Re: [PATCH v4 2/2] mm: make lru_add_drain_all() selective

All of lore.kernel.org
 help / color / mirror / Atom feed

From: Chris Metcalf <cmetcalf@tilera.com>
To: Andrew Morton <akpm@linux-foundation.org>
Cc: linux-kernel@vger.kernel.org, linux-mm@kvack.org,
	Tejun Heo <tj@kernel.org>, Thomas Gleixner <tglx@linutronix.de>,
	Frederic Weisbecker <fweisbec@gmail.com>,
	Cody P Schafer <cody@linux.vnet.ibm.com>
Subject: Re: [PATCH v4 2/2] mm: make lru_add_drain_all() selective
Date: Mon, 12 Aug 2013 21:53:11 -0400	[thread overview]
Message-ID: <52099187.80301@tilera.com> (raw)
In-Reply-To: <20130812140520.c6a2255d2176a690fadf9ba7@linux-foundation.org>

On 8/12/2013 5:05 PM, Andrew Morton wrote:
> On Wed, 7 Aug 2013 16:52:22 -0400 Chris Metcalf <cmetcalf@tilera.com> wrote:
>
>> This change makes lru_add_drain_all() only selectively interrupt
>> the cpus that have per-cpu free pages that can be drained.
>>
>> This is important in nohz mode where calling mlockall(), for
>> example, otherwise will interrupt every core unnecessarily.
>>
>> ...
>>
>> --- a/mm/swap.c
>> +++ b/mm/swap.c
>> @@ -405,6 +405,11 @@ static void activate_page_drain(int cpu)
>>  		pagevec_lru_move_fn(pvec, __activate_page, NULL);
>>  }
>>  
>> +static bool need_activate_page_drain(int cpu)
>> +{
>> +	return pagevec_count(&per_cpu(activate_page_pvecs, cpu)) != 0;
>> +}
>> +
>>  void activate_page(struct page *page)
>>  {
>>  	if (PageLRU(page) && !PageActive(page) && !PageUnevictable(page)) {
>> @@ -422,6 +427,11 @@ static inline void activate_page_drain(int cpu)
>>  {
>>  }
>>  
>> +static bool need_activate_page_drain(int cpu)
>> +{
>> +	return false;
>> +}
>> +
>>  void activate_page(struct page *page)
>>  {
>>  	struct zone *zone = page_zone(page);
>> @@ -683,7 +693,32 @@ static void lru_add_drain_per_cpu(struct work_struct *dummy)
>>   */
>>  int lru_add_drain_all(void)
>>  {
>> -	return schedule_on_each_cpu(lru_add_drain_per_cpu);
>> +	cpumask_var_t mask;
>> +	int cpu, rc;
>> +
>> +	if (!alloc_cpumask_var(&mask, GFP_KERNEL))
>> +		return -ENOMEM;
> Newly adding a GFP_KERNEL allocation attempt into lru_add_drain_all()
> is dangerous and undesirable.  I took a quick look at all the callsites
> and didn't immediately see a bug, but it's hard because they're
> splattered all over the place.  It would be far better if we were to
> not do this.

I think it should be safe, given that we already did alloc_percpu() to do
schedule_on_each_cpu(), and that is documented as doing GFP_KERNEL allocation
(pcpu_create_chunk will call alloc_pages with GFP_KERNEL).
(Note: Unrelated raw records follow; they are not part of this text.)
/-- Of two nearest numbers the rounded value is the even one (R113). A number of the same magnitude and the other sign is as near
only when both are zero. -/
theorem b64Round_even {c : Double}
    (ht : (b64Int (b64Round sign k j) * 2 ^ j - signed sign k).natAbs = (b64Int c * 2 ^ j - signed sign k).natAbs)
    (hne : b64Int c ≠ b64Int (b64Round sign k j)) : b64Frac (b64Round sign k j) % 2 = 0 := by
  by_cases hm : b64Mag c = b64Mag (b64Round sign k j)
  · exfalso
    have hzero := b64Round_nearest h 0#64
    rw [show b64Int 0#64 = 0 by decide, Int.zero_mul, Int.zero_sub] at hzero
    rw [← b64Int_natAbs, ← b64Int_natAbs, Int.natAbs_eq_natAbs_iff, or_iff_right hne] at hm
    rw [hm, Int.neg_mul] at ht
    have h0 : b64Int (b64Round sign k j) * 2 ^ j = 0 := by omega
    obtain hr | hp := Int.mul_eq_zero.1 h0
    · exact hne (by rw [hm, hr, Int.neg_zero])
    · exact absurd hp (by positivity)
  · obtain ⟨hle, heven⟩ := b64Round_mag_nearest h c
    have hge := (le_natAbs_signed_sub sign (b64Sign c) (b64Mag c) k (u := 2 ^ j) (by positivity)).trans ht.ge
    rw [b64Round_distance] at hge
    exact heven (le_antisymm hle hge) hm

end

/-! ### The sum (R113) -/

/-- Numbers that cancel have different signs, unless they are zeros (R119). -/
theorem addSign_of_cancel {a b : Double} (hz : b64Int a + b64Int b = 0) (h0 : b64IsZero a = false) : addSign a b = false := by
  rw [addSign, if_pos hz, Bool.and_eq_false_iff]
  by_contra! hs
  rw [Bool.ne_false_iff, Bool.ne_false_iff] at hs
  have ha := (b64Int_neg_iff a).2 ⟨hs.1, h0⟩
  rw [b64Int_eq_signed b, hs.2, signed_true] at hz
  omega

theorem signed_addSign (a b : Double) : signed (addSign a b) (b64Int a + b64Int b).natAbs = b64Int a + b64Int b := by
  unfold addSign
  generalize b64Int a + b64Int b = z
  by_cases hz : z = 0
  · rw [hz]
    cases b64Sign a && b64Sign b <;> rfl
  · by_cases hn : z < 0
    · rw [if_neg hz, decide_eq_true hn, signed_true]; omega
    · rw [if_neg hz, decide_eq_false hn, signed_false]; omega

theorem b64Zero_finite (sign : Bool) : b64Finite (b64Zero sign) = true := by
  revert sign; decide

/-- Settles O41: the sum is the exact one rounded, in units of 2^−1074. -/
theorem addRoundsToNearestEven : Obligations.AddRoundsToNearestEven := by
  intro nan a b ha hb
  have hsigned := signed_addSign a b
  have hsign (h : b64Int a + b64Int b ≠ 0) : addSign a b = decide (b64Int a + b64Int b < 0) := if_neg h
  have hcancel := addSign_of_cancel (a := a) (b := b)
  simp only [b64Add_eq_round nan ha hb]
  generalize b64Int a + b64Int b = z at *
  have hfin := b64Round_finite_iff (addSign a b) z.natAbs 0
  rw [Nat.add_zero] at hfin
  refine ⟨hfin, fun h => ?_, fun hz h0 => ?_, fun h c _ => ?_⟩
  · have hz : z ≠ 0 := by
      rintro rfl
      rw [Int.natAbs_zero, b64Round_zero, b64Zero_finite] at h; cases h
    rw [b64Round_inf h, hsign hz]
  · rw [hcancel hz h0, hz]
    exact b64Round_zero false 0
  · have hle := b64Round_nearest h c
    have heven := b64Round_even (c := c) h
    rw [hsigned, pow_zero, mul_one, mul_one] at hle heven
    exact ⟨hle, heven⟩

/-! ### The product (R114) -/

/-- Settles O42: the product is the exact one rounded, in units of 2^−2148. -/
theorem mulRoundsToNearestEven : Obligations.MulRoundsToNearestEven := by
  intro nan a b ha hb
  simp only [b64Mul_eq_round nan ha hb, b64Int_eq_signed a, b64Int_eq_signed b, signed_mul, natAbs_signed]
  have hfin := b64Round_finite_iff (b64Sign a != b64Sign b) (b64Mag a * b64Mag b) 1074
  rw [show 2044 + 1074 = 3118 from rfl] at hfin
  exact ⟨(b64Round_fields _ _ _).1, hfin, b64Round_inf,
    fun h c _ => ⟨b64Round_nearest h c, b64Round_even h⟩⟩

end Sys2Proof.Machine
end

section
/-! PROOFS. O47 and O48: over the rationals (R125) the loops of ESTIMATE and ADAPT compute the sums of R148 and R166. -/

namespace Sys2Proof.Machine

theorem delayAt_of_le (x : Nat → Sample) {n k : Nat} (h : k ≤ n) : delayAt x n k = x (n - k) := if_pos h

/-- Before the frame the delay line holds zeros (R146). -/
theorem toInt_delayAt_of_lt (x : Nat → Sample) {n k : Nat} (h : n < k) : (delayAt x n k).toInt = 0 := by
  rw [delayAt, if_neg (Nat.not_le.2 h), BitVec.toInt_zero]

/-- Adding the terms one by one from the left gives their sum. -/
theorem foldl_range_add (f : Nat → ℚ) (a : ℚ) (n : Nat) :
    (List.range n).foldl (fun acc k => acc + f k) a = a + ∑ k ∈ Finset.range n, f k := by
  induction n with
  | zero => simp
  | succ n ih => rw [List.range_succ, List.foldl_append, ih, Finset.sum_range_succ, ← add_assoc]; rfl

/-- The reference estimate over the rationals: the taps before the frame add nothing (R148). -/
theorem convAt_exact (w : Nat → ℚ) (x : Nat → Sample) (L n : Nat) :
    convAt exactNum w x L n = ∑ k ∈ Finset.range (min (n + 1) L), w k * ((x (n - k)).toInt : ℚ) := by
  have hsum : convAt exactNum w x L n = ∑ k ∈ Finset.range L, w k * ((delayAt x n k).toInt : ℚ) :=
    (foldl_range_add _ 0 L).trans (zero_add _)
  have hsub : Finset.range (min (n + 1) L) ⊆ Finset.range L := Finset.range_subset_range.2 (min_le_right _ _)
  rw [hsum, ← Finset.sum_subset hsub fun k hk hout => ?_]
  · refine Finset.sum_congr rfl fun k hk => ?_
    rw [Finset.mem_range] at hk
    rw [delayAt_of_le x (by omega)]
  · rw [Finset.mem_range] at hk hout
    rw [toInt_delayAt_of_lt x (by omega), Int.cast_zero, mul_zero]

/-- The reference coefficient over the rationals: the samples whose line does not reach tap `k` add nothing (R166). -/
theorem coeffAt_exact (mu : ℚ) (e : Nat → ℚ) (x : Nat → Sample) (k N : Nat) (w0 : ℚ) :
    coeffAt exactNum mu e x k N w0 = w0 + mu * ∑ n ∈ Finset.Ico k N, e n * ((x (n - k)).toInt : ℚ) := by
  have hsum : coeffAt exactNum mu e x k N w0 = w0 + ∑ n ∈ Finset.range N, mu * e n * ((delayAt x n k).toInt : ℚ) :=
    foldl_range_add _ w0 N
  have hsub : Finset.Ico k N ⊆ Finset.range N := fun n hn => Finset.mem_range.2 (Finset.mem_Ico.1 hn).2
  rw [hsum, Finset.mul_sum, ← Finset.sum_subset hsub fun n hn hout => ?_]
  · refine congrArg (w0 + ·) (Finset.sum_congr rfl fun n hn => ?_)
    rw [delayAt_of_le x (Finset.mem_Ico.1 hn).1, mul_assoc]
  · rw [Finset.mem_range] at hn
    rw [Finset.mem_Ico] at hout
    rw [toInt_delayAt_of_lt x (by omega), Int.cast_zero, mul_zero]

/-- Settles O47: every rational is finite, so no anomaly ends the pass, and `y[n]` is the reference estimate. -/
theorem exactEstimateIsConvolution : Obligations.ExactEstimateIsConvolution := by
  intro N L x d hL
  obtain ⟨hnone, hsome⟩ := estPass_spec exactNum N hL x d
  cases hr : (estPass exactNum N L x d).2 with
  | some e =>
    obtain ⟨-, -, -, -, hnot⟩ := hsome e hr
    cases hnot
  | none =>
    obtain ⟨hest, -⟩ := hnone hr
    exact ⟨rfl, fun n hn => ((hest.ybuf n).trans (if_pos hn)).trans (convAt_exact _ x L n)⟩

/-- Settles O48: every rational is finite, so no anomaly ends the pass, and `w'[k]` is the reference coefficient. -/
theorem exactAdaptIsBlockUpdate : Obligations.ExactAdaptIsBlockUpdate := by
  intro mu N L x d hL
  obtain ⟨hnone, hsome⟩ := adpPass_spec exactNum mu N hL x d
  cases hr : (adpPass exactNum mu N L x d).2 with
  | some e =>
    obtain ⟨-, -, -, -, -, hnot⟩ := hsome e hr
    cases hnot
  | none =>
    obtain ⟨hadp, -⟩ := hnone hr
    exact ⟨rfl, fun k hk => ((hadp.wmem k).trans (if_pos hk)).trans (coeffAt_exact mu _ x k N _)⟩

end Sys2Proof.Machine
end

section
/-! PROOFS. O49: a long command completed from two states that differ only in what a host cannot read ends in states it cannot tell
apart, but for NaN bits (R126, R118): the states stay `Alike` through every pass. -/

namespace Sys2Proof.Machine

/-! ### Buffers and datapaths alike up to NaN bits -/

/-- The NUM buffers have the same elements, up to the bits of a NaN in binary64. -/
def BufAlike (fmt : BitVec 8) (b b' : Buf NumCode) : Prop :=
  ∀ i, sameCode fmt (bufGet (numOf fmt 0#64).zero b i) (bufGet (numOf fmt 0#64).zero b' i)

/-- The datapaths agree in what a pass reads and a host sees, up to NaN bits; `ACC`, `G` and the sequencer are free. -/
structure DatapathAlike (fmt : BitVec 8) (d d' : Datapath NumCode) : Prop where
  tdl : d.tdl = d'.tdl
  obuf : d.obuf = d'.obuf
  wmem : BufAlike fmt d.wmem d'.wmem
  ybuf : BufAlike fmt d.ybuf d'.ybuf
  ebuf : BufAlike fmt d.ebuf d'.ebuf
> Rather than tossing this hang-grenade in there we should at a reluctant
> minimum change lru_add_drain_all() to take a gfp_t argument and then
> carefully review and update the callers.
>
>> +	cpumask_clear(mask);
>> +
>> +	/*
>> +	 * Figure out which cpus need flushing.  It's OK if we race
>> +	 * with changes to the per-cpu lru pvecs, since it's no worse
>> +	 * than if we flushed all cpus, since a cpu could still end
>> +	 * up putting pages back on its pvec before we returned.
>> +	 * And this avoids interrupting other cpus unnecessarily.
>> +	 */
>> +	for_each_online_cpu(cpu) {
>> +		if (pagevec_count(&per_cpu(lru_add_pvec, cpu)) ||
>> +		    pagevec_count(&per_cpu(lru_rotate_pvecs, cpu)) ||
>> +		    pagevec_count(&per_cpu(lru_deactivate_pvecs, cpu)) ||
>> +		    need_activate_page_drain(cpu))
>> +			cpumask_set_cpu(cpu, mask);
>> +	}
>> +
>> +	rc = schedule_on_cpu_mask(lru_add_drain_per_cpu, mask);
> And it seems pretty easy to avoid the allocation.  Create a single
> cpumask at boot (or, preferably, at compile-time) and whenever we add a
> page to a drainable pagevec, do
>
> 	cpumask_set_cpu(smp_processor_id(), global_cpumask);
>
> and to avoid needlessly dirtying a cacheline,
>
> 	if (!cpu_isset(smp_processor_id(), global_cpumask))
> 		cpumask_set_cpu(smp_processor_id(), global_cpumask);
>
>
> This means that lru_add_drain_all() will need to clear the mask at some
> point and atomicity issues arise.  It would be better to do the
> clearing within schedule_on_cpu_mask() itself, using
> cpumask_test_and_clear_cpu().

The atomicity issue isn't that big a deal (given that the drain is
racy anyway, you just need to make sure to do cpumask_set_cpu after
the pagevec_add), but you do need to clear the cpumask before doing
the actual drain, and that either means inflicting that semantics
on schedule_on_cpu_mask(), which seems a little unnatural, or else
doing a copy of the mask, which gets us back to where we started
with GFP_KERNEL allocations.

Alternately, you could imagine a workqueue API that just took a function
pointer that returned for each cpu whether or not to schedule work on
that cpu:

  typedef bool (*check_work_func_t)(void *data, int cpu);
  schedule_on_some_cpus(work_func_t func, check_work_func_t checker, void *data);

For the lru stuff we wouldn't need to use a "data" pointer but I'd include
it since it's cheap, pretty standard, and makes the API more general.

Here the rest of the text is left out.